- Born: December 14, 1989 (age 36) Bryansk, Russia

Gymnastics career
- Medal record
Women's artistic gymnastics
Representing Russia
| Event | 1st | 2nd | 3rd |
| World Cup Final | 0 | 1 | 0 |
| European Championships | 1 | 0 | 2 |
| Summer Universiade | 0 | 0 | 1 |
World Cup Final
| Silver medal – second place | 2008 Madrid | Balance Beam |
European Championships
| Gold medal – first place | 2007 Amsterdam | Balance Beam |
| Bronze medal – third place | 2005 Debrecen | All-Around |
| Bronze medal – third place | 2006 Volos | Team |
Universiade
| Bronze medal – third place | 2011 Shenzhen | Team |

= Yulia Lozhechko =

Russian artistic gymnast

Yulia Aleksandrovna Lozhechko (Юлия Александровна Ложечко; born December 14, 1989) is a Russian artistic gymnast. She is the 2007 European champion on the balance beam.

== Personal life ==
Lozhechko was born on December 14, 1989, in Bryansk, Russia. She is the only child of Olga and Aleksandr. She collects angel figurines and loves cats.

== Career ==
Lozhechko began gymnastics at age 7, coached by her mother Olga. After her talent was noted, she was sent to train at Round Lake as part of the Russian national team.

Lozhechko competed at the 2004 Junior European Championships where she won a gold medal as part of the Russian Team. She also won a silver medal on the balance beam and a bronze medal in the All Around final. She also qualified to the floor and uneven bars finals.
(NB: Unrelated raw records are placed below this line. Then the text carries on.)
theorem Backed.openArrives (h : Backed q none s) (l : LineNo) (n a b : Byte) : Backed q none (s.openArrives l n a b) := by
  unfold State.openArrives
  split
  · exact h.admitCall _ _ _ _
  · split
    · split
      · exact h.collide _ _ _ _
      · exact h
    · exact h.owe _
    · exact h.owe _
    · exact h

theorem Backed.strayArrives (h : Backed q none s) (l : LineNo) (n : Byte) (k : FrameKind) :
    Backed q none (s.strayArrives l n k) := by
  unfold State.strayArrives
  split <;> first | exact h.offerReply _ _ | exact h

theorem arrivalAt_circuit {l : LineNo} {n : Byte} (h : s.arrivalAt l n = some (i, c)) : s.circuit i = some c := by
  unfold State.arrivalAt at h
  split at h
  · cases h
  · obtain ⟨d, hd, e⟩ := Option.map_eq_some_iff.1 h
    cases e; exact hd

theorem Backed.grantArrives (h : Backed q none s) (l : LineNo) (n a : Byte) : Backed q none (s.grantArrives l n a) := by
  unfold State.grantArrives
  split
  · exact h.strayArrives _ _ _
  · rename_i i c harr
    have hc := arrivalAt_circuit harr
    split
    · rename_i hs
      dsimp only
      obtain ⟨u, hu⟩ : ∃ u, u = (s.stopTimer i).dropOwed i .openCall := ⟨_, rfl⟩
      have hub : Backed q none u := by rw [hu]; exact h.stopTimer.dropOwed _
      obtain ⟨d, hd, hds, hdr, hdn⟩ : ∃ d, u.circuit i = some d ∧ d.state = .calling ∧ d.reserved = c.reserved
          ∧ d.delivered = c.delivered := by
        rw [hu, circuit_dropOwed, if_pos rfl, circuit_stopTimer, if_pos rfl, hc]
        exact ⟨_, rfl, hs, rfl, rfl⟩
      obtain ⟨v, hv⟩ : ∃ v, v = u.modCircuit i fun x =>
        { x with farEdge := a.setWidth 5, state := .opened, retry := 0 } := ⟨_, rfl⟩
      have hvb : Backed q none v := by
        have e : u.modCircuit i (fun x => { x with farEdge := a.setWidth 5, state := .opened, retry := 0 })
            = u.setCircuit i (some { d with farEdge := a.setWidth 5, state := .opened, retry := 0 }) := by
          unfold State.modCircuit; rw [hd]; rfl
        rw [hv, e]
        exact hub.setCircuit hd rfl (.inr fun y => by rw [MayWait, hds] at y; cases y.1) (.inr fun f => by simp [CircuitState.name] at f)
          (hub.counted i d hd)
      obtain ⟨e, he, hes⟩ : ∃ e, (v.raise i { connected := true }).circuit i = some e ∧ e.state = .opened := by
        rw [circuit_raise, if_pos rfl, hv, circuit_modCircuit_same, hd]
        exact ⟨_, rfl, by dsimp only; split <;> rfl⟩
      rw [← hu, ← hv]
      exact ((Backed.joinWaitIfShort (hvb.raise _) he (by rw [hes]; rfl)).settleReady).settleStall
    · exact h

theorem Backed.refuseArrives (h : Backed q none s) (l : LineNo) (n a : Byte) : Backed q none (s.refuseArrives l n a) := by
  unfold State.refuseArrives
  split
  · exact h.strayArrives _ _ _
  · split
    · exact h.enterEnded _ _ _
    · exact h

theorem Backed.settleTimer (h : Backed q none s) (n : Nat) : Backed q none (s.settleTimer i n) := by
  unfold State.settleTimer
  split
  · exact h
  · repeat' split
    all_goals first | exact h | exact h.startTimer _ | exact h.stopTimer

theorem Backed.settleDrain (h : Backed q none s) : Backed q none (s.settleDrain i) := by
  unfold State.settleDrain
  split
  · exact h
  · split
    · split
      · exact h.enterClosing _
      · exact h
    · exact h

theorem Backed.settleCredit (h : Backed q none s) (n : Nat) (e : Bool) : Backed q none (s.settleCredit i n e) := by
  have h1 : Backed q none (if 0 < n || e then s.modCircuit i fun c => { c with retry := 0 } else s) := by
    split
    · exact h.modCircuit _ (fun _ => rfl) (fun _ => rfl) (fun _ => rfl) fun _ e => e
    · exact h
  exact (((h1.dropOwed .ask).settleTimer n).settleReady).settleDrain

theorem Backed.acknowledge (h : Backed q none s) (hc : s.circuit i = some c) (n : Nat) (a : Seq) :
    Backed q none (s.acknowledge i c n a) := by
  have e : s.setCircuit i (some { c with unacked := c.unacked.drop n, ackBase := a })
      = s.modCircuit i fun c => { c with unacked := c.unacked.drop n, ackBase := a } := by
    unfold State.modCircuit; rw [hc]; rfl
  have h1 : Backed q none (s.modCircuit i fun c => { c with unacked := c.unacked.drop n, ackBase := a }) :=
    h.modCircuit _ (fun _ => rfl) (fun _ => rfl) (fun _ => rfl) fun _ e => e
  have h2 := (Backed.returnBuffers ((c.unacked.take n).map (·.entry.buffer)) _ h1).serveWait
  have h3 := h2.modCircuit (i := i) (fun x => { x with delivered := min Config.countMax (x.delivered + n) })
    (fun _ => rfl) (fun _ => rfl) (fun _ => rfl) fun _ _ => Nat.min_le_left _ _
  unfold State.acknowledge
  dsimp only
  rw [e]
  split
  · exact h3.raise _
  · exact h3
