theorem place_resetPort (h : Sparse.wf Fin.val {} s.slots) (q : PortNo) (b : BufNo) : (s.resetPort q).place b
    = if b ∈ s.claimedSet q ++ s.resetBuffers q then .free else s.place b := by
  rw [resetPort_reader h q (fun v => v.place b) (fun x _ a => if b ∈ returned x then .free else a) (place_orphan b)
    (fun v => place_of_keeps (keeps_judgeAtn v) (by decide) b) (fun c d i a h1 _ _ _ _ h6 => by
      rw [show returned (some d) = returned (some c) by simp only [returned, h1, h6]]),
    foldl_if_mem b Place.free fun i => returned (s.circuit i), flatMap_returned h, place_beforePass]
  by_cases h1 : b ∈ s.claimedSet q <;> by_cases h2 : b ∈ s.resetBuffers q <;> simp [h1, h2]

theorem lookup_resetPort (h : Sparse.wf Fin.val {} s.slots) (q : PortNo) (m : LineNo) (o : Byte)
    (hmo : ∀ i c, s.circuit i = some c → c.owner = some q → c.state = .offered → ¬ (m = c.line ∧ o = c.number)) :
    (s.resetPort q).lookup m o = s.lookup m o := by
  rw [resetPort_reader h q (fun v => v.lookup m o) (fun x _ a => match x with
      | none => a
      | some c => if c.state = .offered ∧ m = c.line ∧ o = c.number then none else a) (lookup_orphan m o)
    (fun v => lookup_of_keeps (keeps_judgeAtn v) (by decide) m o) (fun c d i a h1 _ h3 h4 _ _ => by simp only [h1, h3, h4]),
    lookup_of_keeps (keeps_beforePass q) (by decide)]
  refine foldl_same (fun i hi a => ?_) _
  obtain ⟨c, hc, ho⟩ := (mem_slotsWhere h).1 hi
  rw [hc]
  exact if_neg fun e => hmo i c hc (by simpa using ho) e.1 e.2

theorem entry_resetPort (h : Sparse.wf Fin.val {} s.slots) (q : PortNo) (e : EntryNo) : (s.resetPort q).entry e
    = ServiceEntry.lowered^[(s.slotsWhere fun c =>
        c.owner = some q && (c.state = .offered && c.origin = .remoteCall e)).length] (s.entry e) := by
  rw [resetPort_reader h q (fun v => v.entry e) (fun x _ a => if isOfferOf e x then a.lowered else a) (entry_orphan e)
    (fun v => entry_of_keeps (keeps_judgeAtn v) (by decide) e)
    (fun c d i a h1 _ _ _ h5 _ => by
      rw [show isOfferOf e (some d) = isOfferOf e (some c) by simp only [isOfferOf, Option.any_some, h1, h5]]),
    foldl_filter_if (fun i => isOfferOf e (s.circuit i)) (fun a _ => ServiceEntry.lowered a), foldl_iterate,
    entry_of_keeps (keeps_beforePass q) (by decide), slotsWhere_and h]
  rfl

/-- What the first steps do to the lines is what serving the credit wait queue does. -/
theorem served_beforePass (q : PortNo) : ∃ u, Served u (s.beforePass q) ∧ (∀ m, u.line m = s.line m)
    ∧ u.waitQueue = s.waitQueue ∧ ∀ j, u.circuit j = (s.circuit j).map (s.untaken q j) :=
  ⟨_, served_serveWait _, fun m => by
    rw [line_of_keeps (keeps_returnBuffers _ _) (by decide), line_of_keeps (keeps_emptyAttention q) (by decide)],
    by rw [(keeps_returnBuffers _ _).at_waitQueue (by decide), (keeps_emptyAttention q).at_waitQueue (by decide)], fun j => by
    rw [circuit_of_keeps (keeps_returnBuffers _ _) (by decide), circuit_emptyAttention]⟩
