-- ==== Sys2Proof/Laws/Settled.lean ====
section
/-! SUPPORT. The end of an event at the credit wait queue: every shared operation leaves it empty or nothing available, as it found it. -/

namespace Sys2Proof.Machine.State

/-- The pool has no grant to make: its credit wait queue is empty or nothing is available (R89). -/
def PoolRests (s : State) : Prop := s.waitQueue = [] ∨ s.available = 0

variable {s t : State} {i : SlotNo} {c : Circuit}

theorem settled_iff {s : State} (h : s.backed) : s.settled ↔ PoolRests s ∧ Backed True none s :=
  ⟨fun x => ⟨x.served, backed_true_iff.2 ⟨h, x.short⟩⟩, fun x => ⟨x.1, (backed_true_iff.1 x.2).2⟩⟩

/-! ## What keeps it, and what brings it about -/

theorem PoolRests.of_keeps {xs : List Part} (h : PoolRests s) (k : Keeps xs s t) (h1 : .freeQueue ∉ xs := by decide)
    (h2 : .reservedTotal ∉ xs := by decide) (h3 : .waitQueue ∉ xs := by decide) : PoolRests t := by
  unfold PoolRests
  rw [available_of_keeps k h1 h2, k.at_waitQueue h3]
  exact h

theorem poolRests_serveTimes (n : Nat) : ∀ s : State, s.available ≤ n → PoolRests (State.serveTimes n s) := by
  induction n with
  | zero => exact fun s h => .inr (Nat.le_zero.1 h)
  | succ n ih =>
    intro s h
    rw [State.serveTimes]
    split
    · rename_i hq; exact .inl hq
    · exact ih _ (by rw [available_grantOne]; omega)

/-- After its service the pool rests (R88). -/
theorem poolRests_serveWait (s : State) : PoolRests s.serveWait := poolRests_serveTimes _ s (le_refl _)

theorem PoolRests.filterWait (h : PoolRests s) (f : SlotNo → Bool) : PoolRests (s.setWaitQueue (s.waitQueue.filter f)) :=
  h.imp (fun e => by rw [setWaitQueue_waitQueue, e]; rfl) id

theorem PoolRests.leaveWait (h : PoolRests s) : PoolRests (s.leaveWait i) := h.filterWait _

theorem PoolRests.joinWait (h : PoolRests s) : PoolRests (s.joinWait i) := by
  unfold State.joinWait
  split
  · exact h
  · exact poolRests_serveWait _

theorem PoolRests.joinWaitIfShort (h : PoolRests s) : PoolRests (s.joinWaitIfShort i) := by
  unfold State.joinWaitIfShort
  split
  · exact h.joinWait
  · exact h

theorem PoolRests.reserve (h : PoolRests s) (n : Nat) : PoolRests (s.reserve i n) := by
  refine h.imp id fun e => ?_
  have : (s.reserve i n).available = s.freeQueue.length - (s.reservedTotal + min n s.available) := rfl
  unfold available at e this ⊢
  omega

theorem PoolRests.releaseReservations (h : PoolRests s) : PoolRests (s.releaseReservations i) := by
  unfold State.releaseReservations
  split
  · exact h
  · exact poolRests_serveWait _

theorem PoolRests.returnCircuitBuffers (h : PoolRests s) : PoolRests (s.returnCircuitBuffers i) := by
  unfold State.returnCircuitBuffers
  split
  · exact h
  · exact poolRests_serveWait _

/-! ## Ends -/

theorem PoolRests.enterClosing (h : PoolRests s) (cause : Byte) : PoolRests (s.enterClosing i cause) := by
  unfold State.enterClosing
  split
  · exact h
  · dsimp only
    refine PoolRests.of_keeps (PoolRests.of_keeps ?_ (keeps_modCircuit _ _ _)) (keeps_owe _ _ _)
    exact (((h.of_keeps (keeps_setCircuit _ _ _)).of_keeps (keeps_modTx _ _ _)).leaveWait).releaseReservations

theorem PoolRests.endSteps (h : PoolRests s) : PoolRests (s.endSteps i) := by
  unfold State.endSteps
  split
  · exact h
  · dsimp only
    refine PoolRests.of_keeps ?_ (keeps_modCircuit _ _ _)
    refine PoolRests.releaseReservations (PoolRests.of_keeps (PoolRests.leaveWait ?_) (keeps_modTx _ _ _))
    exact (h.of_keeps (s.keeps_unmapNumber _ _)).of_keeps (keeps_lowerLive _ _)

theorem PoolRests.endRecord (h : PoolRests s) (cause : Byte) (side : Side) (m : Option Confirmation) :
    PoolRests (s.endRecord i cause side m) := (h.of_keeps (keeps_modCircuit _ _ _)).endSteps

theorem PoolRests.enterEnded (h : PoolRests s) (cause : Byte) (side : Side) (m : Option Confirmation) :
    PoolRests (s.enterEnded i cause side m) := (h.endRecord cause side m).of_keeps (keeps_raise _ _ _)

theorem PoolRests.directFree (h : PoolRests s) : PoolRests (s.directFree i) :=
  ((h.endSteps.returnCircuitBuffers).of_keeps (keeps_leaveOwner _ _)).of_keeps (keeps_freeSlot _ _)

theorem PoolRests.endClosing (h : PoolRests s) (m : Confirmation) : PoolRests (s.endClosing i m) := by
  unfold State.endClosing
  split
  · exact h
  · split
    · exact h.enterEnded _ _ _
    · exact h.directFree
    · exact h

theorem PoolRests.endByTeardown (h : PoolRests s) (cause : Byte) : PoolRests (endByTeardown cause s i) := by
  unfold State.endByTeardown
  split
  · exact h
  · split
    · exact h.directFree
    · exact h.enterEnded _ _ _
    · exact h.enterEnded _ _ _

theorem PoolRests.foldl {f : State → SlotNo → State} (hf : ∀ v b, PoolRests v → PoolRests (f v b)) (bs : List SlotNo) :
    ∀ s : State, PoolRests s → PoolRests (bs.foldl f s) := by
  induction bs with
  | nil => exact fun _ h => h
  | cons b bs ih => exact fun s h => ih _ (hf s b h)

theorem PoolRests.teardown (h : PoolRests s) (l : LineNo) (cause : Byte) : PoolRests (s.teardown l cause) := by
  have h1 := PoolRests.foldl (fun v b hv => hv.endByTeardown (i := b) cause) (s.mappedSlots l) _
    (h.filterWait fun i => i ∉ s.mappedSlots l)
  unfold State.teardown
  dsimp only
  split
  · exact ((h1.of_keeps (keeps_modLine _ _ _)).of_keeps (keeps_countDiscard _ _)).of_keeps (keeps_modLine _ _ _)
  · exact h1.of_keeps (keeps_modLine _ _ _)

/-! ## Arrivals -/

theorem PoolRests.allocate (h : PoolRests s) (ha : s.allocate c = some (i, t)) : PoolRests t :=
  h.of_keeps (keeps_allocate ha)

theorem PoolRests.admitCall (h : PoolRests s) (l : LineNo) (n service edge : Byte) :
    PoolRests (s.admitCall l n service edge) := by
  have refused : ∀ cause, PoolRests (s.refuseCall l n cause) := fun _ => h.of_keeps (keeps_offerReply _ l _)
  unfold State.admitCall
  split
  · exact refused _
  · split
    · exact refused _
    · split
      · exact refused _
      · unfold State.admitOffer
        split
        · exact refused _
        · rename_i ha
          exact (((h.allocate ha).of_keeps (keeps_setEntry _ _ _)).of_keeps (keeps_startTimer _ _ _)).of_keeps
            (keeps_raise _ _ _)
    · split
      · exact refused _
      · unfold State.admitAccept
        split
        · exact refused _
        · rename_i ha
          exact (((((h.allocate ha).of_keeps (keeps_setEntry _ _ _)).reserve _).of_keeps (keeps_owe _ _ _)).of_keeps
            (keeps_raise _ _ _)).joinWaitIfShort

theorem PoolRests.collide (h : PoolRests s) (l : LineNo) (n service edge : Byte) :
    PoolRests (s.collide i l n service edge) := by
  unfold State.collide
  split
  · exact ((((h.of_keeps (s.keeps_unmapNumber _ _)).of_keeps (keeps_mapNumber _ _ _ _)).of_keeps
      (keeps_modCircuit _ _ _)).of_keeps (keeps_owe _ _ _)).admitCall _ _ _ _
  · split
    · exact ((h.endRecord _ _ _).admitCall _ _ _ _).of_keeps (keeps_raise _ _ _)
    · exact (h.enterEnded _ _ _).admitCall _ _ _ _

theorem PoolRests.openArrives (h : PoolRests s) (l : LineNo) (n a b : Byte) : PoolRests (s.openArrives l n a b) := by
  unfold State.openArrives
  split
  · exact h.admitCall _ _ _ _
  · repeat' split
    all_goals first | exact h | exact h.collide _ _ _ _ | exact h.of_keeps (keeps_owe _ _ _)

theorem PoolRests.grantArrives (h : PoolRests s) (l : LineNo) (n a : Byte) : PoolRests (s.grantArrives l n a) := by
  unfold State.grantArrives
  split
  · exact h.of_keeps (keeps_strayArrives _ _ _ _)
  · split
    · refine PoolRests.of_keeps (PoolRests.of_keeps (PoolRests.joinWaitIfShort ?_) (keeps_settleReady _ _)) (keeps_settleStall _ _)
      exact (((h.of_keeps (keeps_stopTimer _ _)).of_keeps (keeps_dropOwed _ _ _)).of_keeps (keeps_modCircuit _ _ _)).of_keeps
        (keeps_raise _ _ _)
    · exact h

theorem PoolRests.refuseArrives (h : PoolRests s) (l : LineNo) (n a : Byte) : PoolRests (s.refuseArrives l n a) := by
  unfold State.refuseArrives
  split
  · exact h.of_keeps (keeps_strayArrives _ _ _ _)
  · split
    · exact h.enterEnded _ _ _
    · exact h

/-- A frame in order takes a buffer from the free queue and the reservation that it backed, so no more is available than before (R83). -/
theorem PoolRests.takeCarry {b : BufNo} {rest : List BufNo} (h : PoolRests s) (hr : 0 < s.reservedTotal)
    (hq : s.freeQueue = b :: rest) (m : Bool) (vs : List Byte) : PoolRests (s.takeCarry i b rest m vs) := by
  have h0 : PoolRests ((s.setFreeQueue rest).setReservedTotal (s.reservedTotal - 1)) := by
    refine h.imp id fun e => ?_
    unfold available at e ⊢
    rw [hq, List.length_cons] at e
    show rest.length - (s.reservedTotal - 1) = 0
    omega
  unfold State.takeCarry
  refine PoolRests.joinWaitIfShort (PoolRests.of_keeps (PoolRests.of_keeps (PoolRests.of_keeps ?_ (keeps_modCircuit _ _ _))
    (keeps_raise _ _ _)) (keeps_owe _ _ _))
  exact (h0.of_keeps (keeps_setPlace _ _ _)).of_keeps (keeps_writeBuffer _ _ _ _)

theorem PoolRests.settleDrain (h : PoolRests s) : PoolRests (s.settleDrain i) := by
  unfold State.settleDrain
  repeat' split
  all_goals first | exact h | exact h.enterClosing _

theorem PoolRests.settleCredit (h : PoolRests s) (n : Nat) (e : Bool) : PoolRests (s.settleCredit i n e) := by
  have h1 : PoolRests (if 0 < n || e then s.modCircuit i fun c => { c with retry := 0 } else s) := by
    split
    · exact h.of_keeps (keeps_modCircuit _ _ _)
    · exact h
  exact (((h1.of_keeps (keeps_dropOwed _ _ _)).of_keeps (keeps_settleTimer _ _ _)).of_keeps (keeps_settleReady _ _)).settleDrain

theorem poolRests_acknowledge (s : State) (i : SlotNo) (c : Circuit) (n : Nat) (a : Seq) :
    PoolRests (s.acknowledge i c n a) := by
  have h := (poolRests_serveWait ((s.setCircuit i (some { c with unacked := c.unacked.drop n, ackBase := a })).returnBuffers
    ((c.unacked.take n).map (·.entry.buffer)))).of_keeps
      (keeps_modCircuit _ i fun x => { x with delivered := min Config.countMax (x.delivered + n) })
  unfold State.acknowledge
  dsimp only
  split
  · exact h.of_keeps (keeps_raise _ _ _)
  · exact h

theorem PoolRests.creditArrives (h : PoolRests s) (l : LineNo) (n a b : Byte) : PoolRests (s.creditArrives l n a b) := by
  unfold State.creditArrives
  split
  · exact h.of_keeps (keeps_strayArrives _ _ _ _)
  · dsimp only
    repeat' split
    · exact h.settleCredit _ _
    · exact h.enterClosing _
    · exact PoolRests.settleCredit ((poolRests_acknowledge _ _ _ _ _).of_keeps (keeps_modCircuit _ _ _)) _ _
    · exact h

theorem PoolRests.closeArrives (h : PoolRests s) (l : LineNo) (n a : Byte) : PoolRests (s.closeArrives l n a) := by
  unfold State.closeArrives
  split
  · exact h.of_keeps (keeps_strayArrives _ _ _ _)
  · split
    · exact (h.endClosing _).of_keeps (keeps_offerReply _ _ _)
    · exact h
    · exact (h.enterEnded _ _ _).of_keeps (keeps_offerReply _ _ _)

theorem PoolRests.closedArrives (h : PoolRests s) (l : LineNo) (n : Byte) : PoolRests (s.closedArrives l n) := by
  unfold State.closedArrives
  split
  · exact h.of_keeps (keeps_strayArrives _ _ _ _)
  · split
    · exact h.endClosing _
    · exact h

/-! ## PORT-RESET -/

theorem PoolRests.orphan (h : PoolRests s) : PoolRests (s.orphan i) := by
  unfold State.orphan
  repeat' split
  · exact h
  · exact (h.of_keeps (keeps_offerReply _ _ _)).directFree
  · exact h.of_keeps (keeps_modCircuit _ _ _)
  · exact h.returnCircuitBuffers.of_keeps (keeps_freeSlot _ _)
  · exact ((h.enterClosing _).of_keeps (keeps_modCircuit _ _ _)).returnCircuitBuffers

theorem poolRests_resetPort (s : State) (p : PortNo) : PoolRests (s.resetPort p) := by
  unfold State.resetPort
  exact (PoolRests.foldl (fun _ _ hv => hv.orphan) _ _ (poolRests_serveWait _)).of_keeps (keeps_judgeAtn _)

end Sys2Proof.Machine.State
end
In 2005, Lozhechko became age-eligible for senior competition. She won a bronze medal in the All Around at the 2005 European Championships behind Marina Debauve of France and fellow Russian Anna Pavlova. At the World Championships later that year, she qualified to the balance beam final but failed to medal after a fall left her in 7th position. At the 2006 European Championships, she was part of the Russian team which won the bronze medal. Although she did not win an individual medal, she did qualify to two event finals - uneven bars and balance beam. She was selected to compete at the 2006 World Championships, but broke fingers in training and had to withdraw.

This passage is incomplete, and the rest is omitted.